Published online by Cambridge University Press: 13 July 2009
In the late 1990s large parts of rural China were in a state of crisis. Households dependent on agriculture for their livelihood were enduring stagnant incomes and there was an increasingly tense relationship between peasants and local officials. Financial exactions to which village households were subject were a major cause. These included formal taxes, a bewildering variety of informally levied fees, and unregulated fund-raising among the households by local officials. Collecting these unpredictable and arbitrary levies often required severe coercion and was a major source of rural discontent. It elicited considerable peasant resistance, increasingly threatening rural stability. Beginning in the mid-l980s, when the problem first emerged into prominence, the leaders of the Chinese Communist Party and government made major efforts to ease “peasant burdens.” These efforts failed and the situation became more and more fraught with tension and conflict.

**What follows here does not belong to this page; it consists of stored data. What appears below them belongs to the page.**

/-- Up to `k` microwords of the routine of group `gid`: its context stops at an error and at its end (R278, R282, R284). -/
def microWords (n : Cl) (gid : Nat) : Nat → State → State
  | 0, s => s
  | k + 1, s =>
    match group? n gid s with
    | none => s
    | some g =>
      match g.phase, g.micro with
      | .running, some x =>
        if x.ended then s
        else
          let r := microStep n g.patchB x (microCond (some g) s.fresh) (microSample s)
          let g1 := { g with micro := some r.1 }
          match r.2.1 with
          | .on => microWords n gid k (putGroup n g1 r.2.2)
          | .mark => microWords n gid k (putGroup n { g1 with committed := true } r.2.2)
          | .err p a => microError n g1 p a r.2.2
      | _, _ => s

/-- Whether the routine of a group runs the ROM alone, or has ended, or there is none (log entry 7). -/
def microDone (n : Cl) (g : Group) (s : State) : Bool := microQuiet g.patchB (s.cl n) || g.micro.all (·.ended)

/-- The routine of a group goes on by a free number of microwords beside what the group's command does (log entry 7): the
control bits that drive the datapath are not documented. -/
def microRun (n : Cl) (gid : Nat) (s : State) : State :=
  match group? n gid s with
  | none => s
  | some g => if microDone n g s then s else microWords n gid (Config.freeNat s.fresh) (drawn s)

/-- Up to `k` microwords of a routine that serves no group; the answer gives its context and the error that stopped it. -/
def auxWords (n : Cl) (half : Option Bool) : Nat → MicroCtx → State → (MicroCtx × Option (Bool × BitVec 13)) × State
  | 0, x, s => ((x, none), s)
  | k + 1, x, s =>
    if x.ended then ((x, none), s)
    else
      let r := microStep n half x (microCond none s.fresh) (microSample s)
      match r.2.1 with
      | .err p a => ((r.1, some (p, a)), r.2.2)
      | _ => auxWords n half k r.1 r.2.2

/-- An error of a routine of set `k` is delivered like that of a group of the set (R282, log entry 7). -/
def auxError (n : Cl) (k : Nat) (p : Bool × BitVec 13) (s : State) : State :=
  vecRaise n (microExc (newGroup 0 (some k) [] false false 0) p.1 p.2) (microNote n p.1 p.2 s)

/-- The start of a sequencer-issued group is counted once it has started (R494). -/
def startCount (n : Cl) (x : Group) (t : State) : State :=
  if x.set.isNone && (group? n x.gid t).any (fun g => g.phase != x.phase) then t.modCl n (evcEvent 0x0C 1) else t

This study sheds light on the nature and extent of the burdens. They were an issue primarily in agricultural areas, rather than in those areas where rural industrialization had made significant progress. It sheds light on the repercussions of the burdens by examining peasant protest and peasant collective action. And it sheds light on the attempts made by the authorities to find effective remedies. In analyzing these issues, the study probes the institutional and behavioral sources of this concrete and practical problem, linking solutions to more deep-going reforms. The burdens were the product not simply of predatory or corrupt local officials.